ギャグリース氏は「インスタグラムのストーリーに載せてくれれば数千ドルを支払う、といって近づいてくる企業はいくつもあった。次にヒットする通貨として紹介して、彼らのプラットフォームに誘導して通貨を買わせたいという話だ」と明かす。また暗号通貨の広告はソーシャルプラットフォームで禁止されたが、暗号通貨のゴールドラッシュの勢いはあまりにも強く、企業の宣伝欲求を押し止めるには至らないという。

「考えうるあらゆる草の根タイプのアフィリエイトマーケティングや報酬が展開されているはずだ」と、同氏は指摘する。

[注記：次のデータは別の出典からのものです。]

/-- BIN_RECORD_WRITE (R331): a record enters a bin that has room and whose backing store can be written, from the copy that the step serves.
The entry is a release. -/
def execBinRecordWrite (d b : Nat) (rec : List Byte) (s : State) : Res :=
  let writer : Option Nat × Nat :=
    match s.cur with
    | .copy h bulk n =>
      (match (if bulk then (s.hand h).bulk else (s.hand h).near).find? fun c => c.id = n with
       | some c => ((s.teams.get? (h * 2 + c.slot)).map (·.launch), c.ctx)
       | none => (none, (binOf s d b).ctx))
    | _ => (none, (binOf s d b).ctx)
  if (binStop s d b writer.2).isSome then .next s
  else .next (binEnter (flushAll s) d b writer.2 writer.1 ((rec ++ List.replicate 64 0).take 64))

/-- Read `n` bytes of a context's memory, page by page. -/
def feBytes (c : Nat) (va : W64) : List (Nat × Nat) → State → State × FeRes
  | [], s => (s, .ok [])
  | (o, n) :: ps, s =>
    match feRead s c (va + BitVec.ofNat 64 o) n with
    | (s, .ok bs) =>
      (match feBytes c va ps s with
       | (s, .ok r) => (s, .ok (bs ++ r))
       | r => r)
    | r => r

/-- The team of a bin's batch (R332). -/
def binTeam (s : State) (d b first count n : Nat) (l : Launch) : Waiting :=
  let backing := BitVec.ofNat 64 (binField s d b 8 8)
  let cap := binField s d b 16 2
  let hand := binField s d b 22 1
  { launch := n, ctx := l.ctx, img := l.img,
    entry := (if binField s d b 24 4 ≠ 0 then binField s d b 24 4
      else match imageOf s l.ctx l.img with | some im => im.teamEntry * 16 + 1 | none => 0),
    x := [backing + BitVec.ofNat 64 (64 * (first % max 1 cap)), BitVec.ofNat 64 count, backing, BitVec.ofNat 64 cap], teamNo := none,
    gridpos := 0, wgt := 0, wroot := l.wroot, evstack := [], hands := if hand = 0xFF then presentHands l.map else [hand],
    batch := some (d, b, first), gang := false, out := none }

/-- The template of a bin as a packet: its bytes, or why they cannot be read. -/
def binTemplate (s : State) (d b c : Nat) : State × FeRes :=
  let va := BitVec.ofNat 64 (binField s d b 0 8)
  match feBytes c va (pieces 4096 va.toNat 248) s with
  | (s, .ok t) => (s, .ok (List.replicate 8 0 ++ t))
  | r => r

/-- What keeps the front end from launching a bin's batch now (R372, R374). -/
def batchStop (s : State) (d b c : Nat) : Option (W64 × FeRes) :=
  match (binTemplate s d b c).2 with
  | .ok p => launchStop s c p
  | r => r.stop.map fun r => (BitVec.ofNat 64 (binField s d b 0 8), r)

/-- The front end handles a bin's request: its template becomes a launch without a packet, and the team waits for a hand. A template
that fails the checks starts nothing and frees the batch. -/
def launchBatch (s : State) (d b first count c : Nat) (ws : List Nat) : State :=
  match binTemplate s d b c with
  | (s, .ok p) =>
    let priv := match s.ctx? c with | some x => x.privileged | none => false
    (match checkLaunch s 65536 0 0 c false priv true p with
     | (s, .error _) => freeBatch s (some (d, b, first))
     | (s, .ok l) =>
       if imageTooBig s c l.img then freeBatch s (some (d, b, first))
       else
         let l := { l with posted := true, parents := ws.filter fun n => (s.launches.get? n).isSome, gang := false }
         let (s, n) := acceptLaunch s l
         { s with waiting := s.waiting ++ [binTeam s d b first count n l] })
  | (s, _) => freeBatch s (some (d, b, first))

/-- The evaluation bin of a sector's die launches evaluators: the die is ONLINE (R333, R369). -/
def evalOpen (s : State) (w : Waiting) : Bool := w.evstack.getLast?.all fun c => (s.die (homeDie c.1)).state = .online

/-- The evaluation bin handles a record (R249, R333): a bad handle fails the sector with cause 3, else the evaluator starts where it
fits or waits. While the bin's die is not ONLINE, or the image cannot be read, the record waits in the list in memory. -/
def startEvaluator (s : State) (w : Waiting) : State :=
  match w.evstack.getLast? with
  | none => s
  | some (pa, _) =>
    if !evalOpen s w then { s with spill := s.spill ++ [w] }
    else
      match imageStop s w.ctx w.img with
      | some (va, r) => feStopped { s with spill := s.spill ++ [w] } w.ctx va r
      | none =>
        match readHeader s w.ctx w.img with
        | (s, none) => failCell s w.ctx pa 3 0
        | (s, some im) =>
          if lineIs s w.ctx im (w.entry / 16) 0 true then tryStart { s with waiting := s.waiting ++ [w] } s.waiting.length
          else failCell s w.ctx pa 3 0

/-- A place in the event queue is free: the oldest record of the waiter list in memory that can be handled takes it (R333). -/
def unspill (s : State) : State :=
  match s.spill.find? fun w => evalOpen s w && (imageStop s w.ctx w.img).isNone with
  | none => s
  | some w => if s.eventsFull then s else { s with events := s.events ++ [.evaluate w], spill := s.spill.erase w }

/-- The front end handles a bin's event; one whose template or image cannot be read yet returns to the queue. -/
def binEvent (s : State) (e : FeEvent) (d b first count c : Nat) (ws : List Nat) : State :=
  match batchStop s d b c with
  | some (va, r) => feStopped { s with events := s.events ++ [e] } c va r
  | none => launchBatch s d b first count c ws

そのうえで、上手な、そして正しいやり方であれば、インフルエンサーがこの理解度のギャップを埋められる可能性はある。

「ICOへのリターンは減る傾向」

暗号通貨の普及はいまだ最初期の段階にあり、参入には依然として大きな障壁がある。たとえばいくつかのウォレットが必要になる場合がある。暗号通貨のなかにはユーザーの自国通貨では交換できないものもあり、別の通貨の口座を作らなければならないことも考えられる。ほかにも暗号通貨のフォークが行われたときには、「新しい通貨」をどうやって請求するかも知っていなければならない。

インフルエンサーマーケティング企業のフォー(Fohr)のCEO、ジェームズ・ノード氏は、「理論的に見て、インフルエンサーは新しい商品やアイデアに多くの人が慣れ親しむのに役立つ存在だ。オーディエンスから信頼されている人間が暗号通貨のようにややこしく尻込みさせるようなものについて話すことは有益だし、それによっていずれ普及やより深い理解につながっていくかもしれない」と語る。

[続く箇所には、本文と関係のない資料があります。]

/-- Byte `v` is dirty for the physical address `a`, and no other copy of any line holds that address dirty. -/
def SoleDirty (s : State) (a : Nat) (v : Byte) : Prop :=
  ∃ p la l, lineCopy s p la = some l ∧ la ≤ a ∧ l.dirty.getLsbD (a - la) = true ∧ l.data[a - la]? = some v ∧
    ∀ q lb m, lineCopy s q lb = some m → lb ≤ a → m.dirty.getLsbD (a - lb) = true → q = p ∧ lb = la

/-- The bytes `data` are stored at the place `g`, and nothing is stored elsewhere; at a peer, which has
performed the store, only the request ends. -/
def Stored (s t : State) (g : Tgt) (data : List Byte) : Prop :=
  match g with
  | .dev pa =>
    Flows s t (fun a v => ∃ i, a = pa + i ∧ data[i]? = some v) ∧
      (CachesOk s → pa % 128 + data.length ≤ 128 → ∀ i v, data[i]? = some v → Holds s t (pa + i) v)
  | .host p => t.mem = s.mem ∧ t.caches = s.caches ∧ t.hostMem = Memory.write s.hostMem p data ∧ ∀ h, (t.hand h).scratch = (s.hand h).scratch
  | .scratch h o =>
    t.mem = s.mem ∧ t.caches = s.caches ∧ t.hostMem = s.hostMem ∧
      ∀ q, (t.hand q).scratch = if q = h then Memory.write (s.hand h).scratch o data else (s.hand q).scratch
  | .peer _ _ =>
    t.mem = s.mem ∧ t.caches = s.caches ∧ t.hostMem = s.hostMem ∧ (∀ h, (t.hand h).scratch = (s.hand h).scratch) ∧
      { t.weave with reqs := s.weave.reqs } = s.weave ∧ ∀ r, r ∈ t.weave.reqs → r ∈ s.weave.reqs
  | .bin _ _ => t.mem = s.mem ∧ t.caches = s.caches ∧ t.hostMem = s.hostMem ∧ ∀ h, (t.hand h).scratch = (s.hand h).scratch

/-! ### Lane groups -/

/-- The served group runs a deal whose stage predicate for `f` is on; no operation that `f` awaits is outstanding and none has met a deferred
fault (R33, R37, R227). In `u` the results due at the group's position have landed, and `l` is what the instruction reaches there. -/
structure Issues (s u : State) (f : LaneW) (l : Lane) : Prop where
  cur  : s.cur = .group l.ref
  old  : ∃ x, s.laneOf l.ref = some x ∧ x.run.s.getLsbD f.stage.toNat = true ∧ deferredOn x f.await = none ∧
    (∀ t < 8, f.await.getLsbD t = true → tokenCount x.gr t = 0) ∧ u = landDue s l.ref x.gr.pos
  lane : u.laneOf l.ref = some l

/-- The instruction of a lane ends with `P` where every tile it names lies in the allocation or a window; else the group faults with
TILE_RANGE (R205), with the first tile that does not in the record: which of several is named is log entry 24 (DEDUCED). -/
def LaneGives (s u : State) (l : Lane) (i : Instr) (ts : List Nat) (P : State → Prop) : Prop :=
  (badTile l ts = none → ∃ t, exec i s = .next t ∧ P t) ∧
    ∀ n, badTile l ts = some n → exec i s = .next (laneFault u l .tileRange 0 (BitVec.ofNat 64 n))

/-- The lane's deal stands behind its instruction of `w` words, which took `n` positions; besides, its group is `g`, and other groups are as
they were. -/
structure Passed (u t : State) (l : Lane) (w n : Nat) (g : Group) : Prop where
  group  : t.group? l.ref = some
    (let on := Option.map fun r : Run =>
      { r with pc := nextOf l.line r.pc w, idx := r.idx + 1, started := true }
     { g with pos := g.pos + n, run := if l.helper then g.run else on g.run, hrun := if l.helper then on g.hrun else g.hrun })
  others : otherGroups u t l.ref

/-- As `Passed`, and nothing else changes. -/
structure Issued (u t : State) (l : Lane) (w n : Nat) (g : Group) : Prop where
  passed : Passed u t l w n g
  bytes  : sameBytes u t
  rest   : { t with groups := u.groups } = u

/-- A result of the lane's instruction with latency `lat` (R36). -/
def Lane.result (l : Lane) (lat : Nat) (d : Dst) (act : Mask) (data : Tile) (bs : Mask) (fl : Flags) : Pending :=
  ⟨l.gr.pos + lat / 4, l.gr.pos, d, act, data, bs, fl⟩

/-- The lane's group with the results of an instruction whose elements are `vals`: to tile `vd`, or to its pair (R203). -/
def Lane.withTile (l : Lane) (lat : Nat) (wide : Bool) (vd : Nat) (act : Mask) (vals : List W64) (fl : Flags) : Group :=
  { l.gr with pend := l.gr.pend ++ l.result lat (l.dst vd) act (vals.map fun v => v.setWidth 32) 0 fl ::
    if wide then [l.result lat (l.dst (vd + 1)) act (vals.map fun v => v.extractLsb' 32 32) 0 0] else [] }

/-- The lane's group with the result of an instruction that writes mask `md`. -/
def Lane.withMask (l : Lane) (lat md : Nat) (act bs : Mask) (fl : Flags) : Group :=
  { l.gr with pend := l.gr.pend ++ [l.result lat (l.maskDst md) act [] bs fl] }

/-- Every sub-element of width `w` of `vals` is what `op` gives for that sub-element of three sources, and `fl` is the OR of the flags that it
gives on the active elements (R95, R112, R204). -/
def Elementwise (w : Nat) (act : Mask) (op : Nat → Nat → Nat → Nat × Flags) (a b c vals : List W64) (fl : Flags) : Prop :=
  let at_ (i j : Nat) : Nat × Flags := op (subAt w j (a.getD i 0)) (subAt w j (b.getD i 0)) (subAt w j (c.getD i 0))
  vals.length = 1024 ∧ (∀ i < 1024, ∀ j < perElem w, subAt w j (vals.getD i 0) = (at_ i j).1 % 2 ^ w) ∧
    ∀ k, fl.getLsbD k = true ↔ ∃ i < 1024, ∃ j < perElem w, act.getLsbD i = true ∧ (at_ i j).2.getLsbD k = true

/-- Every lane instruction of the fields `f` whose issue R33 and R37 govern, with its length in words. -/
def laneInstrs (f : LaneW) (m : MemW) (x : BitVec 32) : List (Instr × Nat) :=
  (([.vadd f, .vsub f, .vmul f, .vmulh f, .vmad f, .vand f, .vor f, .vxor f, .vshl f, .vshr f, .vsra f, .vmin f, .vmax f, .vabs f, .vneg f,
    .vclz f, .vpopc f, .vsel f, .vmov f, .viota f, .vcmp f, .vavg f, .vsad f, .frcpa f, .vcvt f, .vhist f, .vqnt f, .vdq f, .rrot f, .crot f,
    .rbc f, .cbc f, .rred f, .cred f, .rprm f, .trn16 f, .vshuf f, .mand f, .mor f, .mxor f, .mnot f, .mcnt f, .mrow f, .show f, .showx f,
    .vfence f, .laneBari f, .laneBara f, .laneBarw f, .plk f, .ptag f, .pinv f] : List Instr) ++
    [FFmt.f32, .f16, .bf16].flatMap fun fm =>
      ([.fadd fm f, .fsub fm f, .fmul fm f, .ffma fm f, .fmin fm f, .fmax fm f, .fabs fm f, .fneg fm f, .frcp fm f, .frsq fm f, .fexp2 fm f,
       .flog2 fm f, .fcmp fm f] : List Instr)).map (fun i => (i, 2)) ++
  ([.vli f x, .vld f m, .vst f m, .vldt f m, .vstt f m, .vatom f m, .vcas f m, .pld f m, .pst f m, .vldb f m] : List Instr).map fun i => (i, 3)

/-! ### Floats by their fields (R88, R89) -/

/-- The exponent and mantissa bits of FP32, FP16 and BF16, type codes 8 to 10. -/
def floatFields (ty : Nat) : Nat × Nat := match ty with | 9 => (5, 10) | 10 => (8, 7) | _ => (8, 23)
/-- The code of ±∞: an exponent of ones and no mantissa. -/
def floatInf (ty : Nat) (neg : Bool) : Nat :=
  let (eb, mb) := floatFields ty
  (2 ^ eb - 1) * 2 ^ mb + if neg then 2 ^ (eb + mb) else 0
/-- The code of ±0. -/
def floatZero (ty : Nat) (neg : Bool) : Nat := let (eb, mb) := floatFields ty; if neg then 2 ^ (eb + mb) else 0
/-- The code of the largest finite magnitude, with a sign. -/
def floatBig (ty : Nat) (neg : Bool) : Nat := floatInf ty neg - 1
/-- The canonical NaN: only the top mantissa bit. -/
def floatNan (ty : Nat) : Nat := floatInf ty false + 2 ^ ((floatFields ty).2 - 1)
/-- A code with an exponent of ones and a mantissa that is not 0. -/
def isFloatNan (ty v : Nat) : Prop :=
  let (eb, mb) := floatFields ty
  v / 2 ^ mb % 2 ^ eb = 2 ^ eb - 1 ∧ v % 2 ^ mb ≠ 0
/-- A signalling NaN: its top mantissa bit is 0. -/
def isFloatSnan (ty v : Nat) : Prop := isFloatNan ty v ∧ v.testBit ((floatFields ty).2 - 1) = false
/-- The sign bit. -/
def floatNeg (ty v : Nat) : Bool := let (eb, mb) := floatFields ty; v.testBit (eb + mb)

/-- Invalid, and nothing else, is raised where `c` holds. -/
def InvalidIff (fl : Flags) (c : Prop) : Prop := (c → fl = fInvalid) ∧ (¬c → fl = 0)

/-! ### Matrix streams -/

/-- The served stream runs, no MMA of it waits for its retirement, and no failed GATH of it has its fault still to come (R258, R266, R267). -/
structure StreamReady (s : State) (m : Mx) : Prop where
  cur   : s.cur = .stream m.ref
  here  : s.mxOf m.ref = some m
  idle  : m.tm.stream.mma = none
  clean : m.tm.stream.gathFaults = []

/-- The stream stands behind its instruction of `w` words; besides, its team is `tm`, and other teams are as they were. -/
structure StreamDone (s t : State) (m : Mx) (w : Nat) (tm : Team) : Prop where
  team   : t.team? m.ref = some { tm with
    stream := { tm.stream with pc := nextOf m.line tm.stream.pc w } }
  others : otherTeams s t m.ref

/-! ### Teams -/

/-- A team of launch `l` has started at `r` as `w` describes it, with TEAM number `num`: its threads stand at its entry with X1 to X4 and their
segments, its group indexes are unset, and its hand holds no copy that is older than its start (R159, R193, R285, R317). -/
structure TeamStarted (s t : State) (r : TeamRef) (w : Waiting) (l : Launch) (num : Nat) : Prop where
  number  : ∀ n, w.teamNo = some n → num = n
  team    : ∃ m, t.team? r = some m ∧ m.ctx = w.ctx ∧ m.launch = w.launch ∧ m.img = w.img ∧ m.teamNo = BitVec.ofNat 32 num ∧
    m.gridpos = w.gridpos ∧ m.wgt = w.wgt ∧ m.wroot = w.wroot ∧ m.evstack = w.evstack ∧ m.ending = (rolesOf l.lrec).isEmpty
  others  : otherTeams s t r
  threads : ∀ q ∈ rolesOf l.lrec, ∃ b, t.thread? ⟨r.hand, r.slot, q⟩ = some b ∧ b.img = w.img ∧ b.pc = w.entry ∧ b.wait = .none ∧ b.depth = 0 ∧
    b.entering = true ∧ b.fpx = 0 ∧ b.fpxmask = 0 ∧ b.gseg = l.gseg ∧ b.pseg = l.pseg ∧ b.kseg = l.kseg ∧ b.lseg = privateSeg l num q ∧
    b.esave = (l.esave + BitVec.ofNat 64 (512 * (4 * num + q))) &&& ~~~63 ∧
    ∀ n : R5, b.rx n = if 1 ≤ n.toNat ∧ n.toNat ≤ 4 then w.x.getD (n.toNat - 1) 0 else 0
  groups  : ∀ q ∈ rolesOf l.lrec, ∀ i < 16, ∃ g, t.group? ⟨r.hand, r.slot, q, i⟩ = some g ∧ g.state = .unset ∧
    g.lseg = privateSeg l num (4 + 16 * q + i)
  bytes   : l.started = true ∨ (∀ x, s.ctx? l.ctx = some x → x.ckptValid = false) → NoStore s t
  fresh   : r.hand < 256 → acquiredAt t r.hand 3

/-! ### Memory -/

/-- Device and host memory are in their canonical form, and every cached line is whole. -/
def MemOk (s : State) : Prop := Memory.wf s.mem ∧ Memory.wf s.hostMem ∧ CachesOk s

end Sys2Proof.Machine
end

ハリボテの事業を恥知らずに宣伝する行為がエコシステムに悪影響を及ぼすのは間違いないが、そういったものは市場がいずれ淘汰するはずだとティン氏は語る。また同氏は、昨年、ICOが一大ブームだった頃は投資家は投資で大きなリターンが得られたかもしれないが、違法な事業への認識が広まりつつあるなか、そういったことは起きなくなるだろうと分析しており、次のように語った。

「すでにICOへのリターンは減る傾向にある。これは市場がICOで多くのでたらめがまかり通ってきたことに気づいた証だ」。